* _What is required_
Report each line from the data below that holds the word "vKey".

Stored data entries:
=-=-=
/-! ## Team.setV -/

@[simp] theorem Team.setV_asid (t : Team) (l r : Nat) (x : LaneWord) : (t.setV l r x).asid = t.asid := rfl
@[simp] theorem Team.setV_timeline (t : Team) (l r : Nat) (x : LaneWord) : (t.setV l r x).timeline = t.timeline := rfl
@[simp] theorem Team.setV_launch (t : Team) (l r : Nat) (x : LaneWord) : (t.setV l r x).launch = t.launch := rfl
@[simp] theorem Team.setV_desc (t : Team) (l r : Nat) (x : LaneWord) : (t.setV l r x).desc = t.desc := rfl
@[simp] theorem Team.setV_lanes (t : Team) (l r : Nat) (x : LaneWord) : (t.setV l r x).lanes = t.lanes := rfl
@[simp] theorem Team.setV_teamix (t : Team) (l r : Nat) (x : LaneWord) : (t.setV l r x).teamix = t.teamix := rfl
@[simp] theorem Team.setV_origin (t : Team) (l r : Nat) (x : LaneWord) : (t.setV l r x).origin = t.origin := rfl
@[simp] theorem Team.setV_taskLoc (t : Team) (l r : Nat) (x : LaneWord) : (t.setV l r x).taskLoc = t.taskLoc := rfl
@[simp] theorem Team.setV_tasks (t : Team) (l r : Nat) (x : LaneWord) : (t.setV l r x).tasks = t.tasks := rfl
@[simp] theorem Team.setV_place (t : Team) (l r : Nat) (x : LaneWord) : (t.setV l r x).place = t.place := rfl
@[simp] theorem Team.setV_core (t : Team) (l r : Nat) (x : LaneWord) : (t.setV l r x).core = t.core := rfl
@[simp] theorem Team.setV_slot (t : Team) (l r : Nat) (x : LaneWord) : (t.setV l r x).slot = t.slot := rfl
@[simp] theorem Team.setV_bind (t : Team) (l r : Nat) (x : LaneWord) : (t.setV l r x).bind = t.bind := rfl
@[simp] theorem Team.setV_ctx (t : Team) (l r : Nat) (x : LaneWord) : (t.setV l r x).ctx = t.ctx := rfl
@[simp] theorem Team.setV_parked (t : Team) (l r : Nat) (x : LaneWord) : (t.setV l r x).parked = t.parked := rfl
@[simp] theorem Team.setV_debugStop (t : Team) (l r : Nat) (x : LaneWord) : (t.setV l r x).debugStop = t.debugStop := rfl
@[simp] theorem Team.setV_saveLive (t : Team) (l r : Nat) (x : LaneWord) : (t.setV l r x).saveLive = t.saveLive := rfl
@[simp] theorem Team.setV_fullSave (t : Team) (l r : Nat) (x : LaneWord) : (t.setV l r x).fullSave = t.fullSave := rfl
@[simp] theorem Team.setV_keptKey (t : Team) (l r : Nat) (x : LaneWord) : (t.setV l r x).keptKey = t.keptKey := rfl
@[simp] theorem Team.setV_keptBuf (t : Team) (l r : Nat) (x : LaneWord) : (t.setV l r x).keptBuf = t.keptBuf := rfl
@[simp] theorem Team.setV_keptPoison (t : Team) (l r : Nat) (x : LaneWord) : (t.setV l r x).keptPoison = t.keptPoison := rfl
@[simp] theorem Team.setV_keptTags (t : Team) (l r : Nat) (x : LaneWord) : (t.setV l r x).keptTags = t.keptTags := rfl
@[simp] theorem Team.setV_keptLoads (t : Team) (l r : Nat) (x : LaneWord) : (t.setV l r x).keptLoads = t.keptLoads := rfl
@[simp] theorem Team.setV_exm (t : Team) (l r : Nat) (x : LaneWord) : (t.setV l r x).exm = t.exm := rfl
@[simp] theorem Team.setV_k (t : Team) (l r : Nat) (x : LaneWord) : (t.setV l r x).k = t.k := rfl
@[simp] theorem Team.setV_a (t : Team) (l r : Nat) (x : LaneWord) : (t.setV l r x).a = t.a := rfl
@[simp] theorem Team.setV_v (t : Team) (l r : Nat) (x : LaneWord) : (t.setV l r x).v = SMap.set 0 t.v (vKey l r) x := rfl
@[simp] theorem Team.setV_s (t : Team) (l r : Nat) (x : LaneWord) : (t.setV l r x).s = t.s := rfl
@[simp] theorem Team.setV_vPoison (t : Team) (l r : Nat) (x : LaneWord) : (t.setV l r x).vPoison = SMap.del t.vPoison (vKey l r) := rfl
@[simp] theorem Team.setV_sPoison (t : Team) (l r : Nat) (x : LaneWord) : (t.setV l r x).sPoison = t.sPoison := rfl
@[simp] theorem Team.setV_q (t : Team) (l r : Nat) (x : LaneWord) : (t.setV l r x).q = t.q := rfl
@[simp] theorem Team.setV_stack (t : Team) (l r : Nat) (x : LaneWord) : (t.setV l r x).stack = t.stack := rfl
@[simp] theorem Team.setV_exited (t : Team) (l r : Nat) (x : LaneWord) : (t.setV l r x).exited = t.exited := rfl
@[simp] theorem Team.setV_pc (t : Team) (l r : Nat) (x : LaneWord) : (t.setV l r x).pc = t.pc := rfl
@[simp] theorem Team.setV_clause (t : Team) (l r : Nat) (x : LaneWord) : (t.setV l r x).clause = t.clause := rfl
@[simp] theorem Team.setV_after (t : Team) (l r : Nat) (x : LaneWord) : (t.setV l r x).after = t.after := rfl
@[simp] theorem Team.setV_returning (t : Team) (l r : Nat) (x : LaneWord) : (t.setV l r x).returning = t.returning := rfl
@[simp] theorem Team.setV_skip (t : Team) (l r : Nat) (x : LaneWord) : (t.setV l r x).skip = t.skip := rfl
@[simp] theorem Team.setV_block (t : Team) (l r : Nat) (x : LaneWord) : (t.setV l r x).block = t.block := rfl
@[simp] theorem Team.setV_served (t : Team) (l r : Nat) (x : LaneWord) : (t.setV l r x).served = t.served := rfl
@[simp] theorem Team.setV_popped (t : Team) (l r : Nat) (x : LaneWord) : (t.setV l r x).popped = t.popped := rfl
@[simp] theorem Team.setV_step (t : Team) (l r : Nat) (x : LaneWord) : (t.setV l r x).step = t.step := rfl
@[simp] theorem Team.setV_reissue (t : Team) (l r : Nat) (x : LaneWord) : (t.setV l r x).reissue = t.reissue := rfl
@[simp] theorem Team.setV_unitNow (t : Team) (l r : Nat) (x : LaneWord) : (t.setV l r x).unitNow = t.unitNow := rfl
@[simp] theorem Team.setV_groupNow (t : Team) (l r : Nat) (x : LaneWord) : (t.setV l r x).groupNow = t.groupNow := rfl
@[simp] theorem Team.setV_declared (t : Team) (l r : Nat) (x : LaneWord) : (t.setV l r x).declared = t.declared := rfl
@[simp] theorem Team.setV_stalled (t : Team) (l r : Nat) (x : LaneWord) : (t.setV l r x).stalled = t.stalled := rfl
@[simp] theorem Team.setV_accb (t : Team) (l r : Nat) (x : LaneWord) : (t.setV l r x).accb = t.accb := rfl
@[simp] theorem Team.setV_mxc (t : Team) (l r : Nat) (x : LaneWord) : (t.setV l r x).mxc = t.mxc := rfl
@[simp] theorem Team.setV_fpc (t : Team) (l r : Nat) (x : LaneWord) : (t.setV l r x).fpc = t.fpc := rfl
@[simp] theorem Team.setV_fpf (t : Team) (l r : Nat) (x : LaneWord) : (t.setV l r x).fpf = t.fpf := rfl
@[simp] theorem Team.setV_dcc (t : Team) (l r : Nat) (x : LaneWord) : (t.setV l r x).dcc = t.dcc := rfl
@[simp] theorem Team.setV_dcf (t : Team) (l r : Nat) (x : LaneWord) : (t.setV l r x).dcf = t.dcf := rfl
@[simp] theorem Team.setV_frecb (t : Team) (l r : Nat) (x : LaneWord) : (t.setV l r x).frecb = t.frecb := rfl
@[simp] theorem Team.setV_handler (t : Team) (l r : Nat) (x : LaneWord) : (t.setV l r x).handler = t.handler := rfl
@[simp] theorem Team.setV_causeCount (t : Team) (l r : Nat) (x : LaneWord) : (t.setV l r x).causeCount = t.causeCount := rfl
@[simp] theorem Team.setV_causeOrigin (t : Team) (l r : Nat) (x : LaneWord) : (t.setV l r x).causeOrigin = t.causeOrigin := rfl
@[simp] theorem Team.setV_causeCode (t : Team) (l r : Nat) (x : LaneWord) : (t.setV l r x).causeCode = t.causeCode := rfl
@[simp] theorem Team.setV_rpc (t : Team) (l r : Nat) (x : LaneWord) : (t.setV l r x).rpc = t.rpc := rfl
@[simp] theorem Team.setV_handled (t : Team) (l r : Nat) (x : LaneWord) : (t.setV l r x).handled = t.handled := rfl
@[simp] theorem Team.setV_delivery (t : Team) (l r : Nat) (x : LaneWord) : (t.setV l r x).delivery = t.delivery := rfl
@[simp] theorem Team.setV_headerRecs (t : Team) (l r : Nat) (x : LaneWord) : (t.setV l r x).headerRecs = t.headerRecs := rfl
@[simp] theorem Team.setV_score (t : Team) (l r : Nat) (x : LaneWord) : (t.setV l r x).score = t.score := rfl
@[simp] theorem Team.setV_allow (t : Team) (l r : Nat) (x : LaneWord) : (t.setV l r x).allow = t.allow := rfl
@[simp] theorem Team.setV_budgetDue (t : Team) (l r : Nat) (x : LaneWord) : (t.setV l r x).budgetDue = t.budgetDue := rfl
@[simp] theorem Team.setV_split (t : Team) (l r : Nat) (x : LaneWord) : (t.setV l r x).split = t.split := rfl
@[simp] theorem Team.setV_now (t : Team) (l r : Nat) (x : LaneWord) : (t.setV l r x).now = t.now := rfl
@[simp] theorem Team.setV_holds (t : Team) (l r : Nat) (x : LaneWord) : (t.setV l r x).holds = t.holds := rfl
@[simp] theorem Team.setV_issued (t : Team) (l r : Nat) (x : LaneWord) : (t.setV l r x).issued = t.issued := rfl
@[simp] theorem Team.setV_undrained (t : Team) (l r : Nat) (x : LaneWord) : (t.setV l r x).undrained = t.undrained := rfl
@[simp] theorem Team.setV_owed (t : Team) (l r : Nat) (x : LaneWord) : (t.setV l r x).owed = t.owed := rfl
@[simp] theorem Team.setV_copySeq (t : Team) (l r : Nat) (x : LaneWord) : (t.setV l r x).copySeq = t.copySeq := rfl
@[simp] theorem Team.setV_gap (t : Team) (l r : Nat) (x : LaneWord) : (t.setV l r x).gap = t.gap := rfl
@[simp] theorem Team.setV_ops (t : Team) (l r : Nat) (x : LaneWord) : (t.setV l r x).ops = t.ops := rfl
@[simp] theorem Team.setV_acc (t : Team) (l r : Nat) (x : LaneWord) : (t.setV l r x).acc = t.acc := rfl
@[simp] theorem Team.setV_accrows (t : Team) (l r : Nat) (x : LaneWord) : (t.setV l r x).accrows = t.accrows := rfl
@[simp] theorem Team.setV_staged (t : Team) (l r : Nat) (x : LaneWord) : (t.setV l r x).staged = t.staged := rfl
@[simp] theorem Team.setV_released (t : Team) (l r : Nat) (x : LaneWord) : (t.setV l r x).released = t.released := rfl
@[simp] theorem Team.setV_wantsKey (t : Team) (l r : Nat) (x : LaneWord) : (t.setV l r x).wantsKey = t.wantsKey := rfl
@[simp] theorem Team.setV_parkWait (t : Team) (l r : Nat) (x : LaneWord) : (t.setV l r x).parkWait = t.parkWait := rfl
@[simp] theorem Team.setV_gaveUp (t : Team) (l r : Nat) (x : LaneWord) : (t.setV l r x).gaveUp = t.gaveUp := rfl
@[simp] theorem Team.setV_behind (t : Team) (l r : Nat) (x : LaneWord) : (t.setV l r x).behind = t.behind := rfl
@[simp] theorem Team.setV_acquired (t : Team) (l r : Nat) (x : LaneWord) : (t.setV l r x).acquired = t.acquired := rfl
@[simp] theorem Team.setV_mxq (t : Team) (l r : Nat) (x : LaneWord) : (t.setV l r x).mxq = t.mxq := rfl
@[simp] theorem Team.setV_lanePages (t : Team) (l r : Nat) (x : LaneWord) : (t.setV l r x).lanePages = t.lanePages := rfl
@[simp] theorem Team.setV_frontPage (t : Team) (l r : Nat) (x : LaneWord) : (t.setV l r x).frontPage = t.frontPage := rfl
=-=-=
* _Finished exercise_
@[simp] theorem Team.setV_v (t : Team) (l r : Nat) (x : LaneWord) : (t.setV l r x).v = SMap.set 0 t.v (vKey l r) x := rfl
@[simp] theorem Team.setV_vPoison (t : Team) (l r : Nat) (x : LaneWord) : (t.setV l r x).vPoison = SMap.del t.vPoison (vKey l r) := rfl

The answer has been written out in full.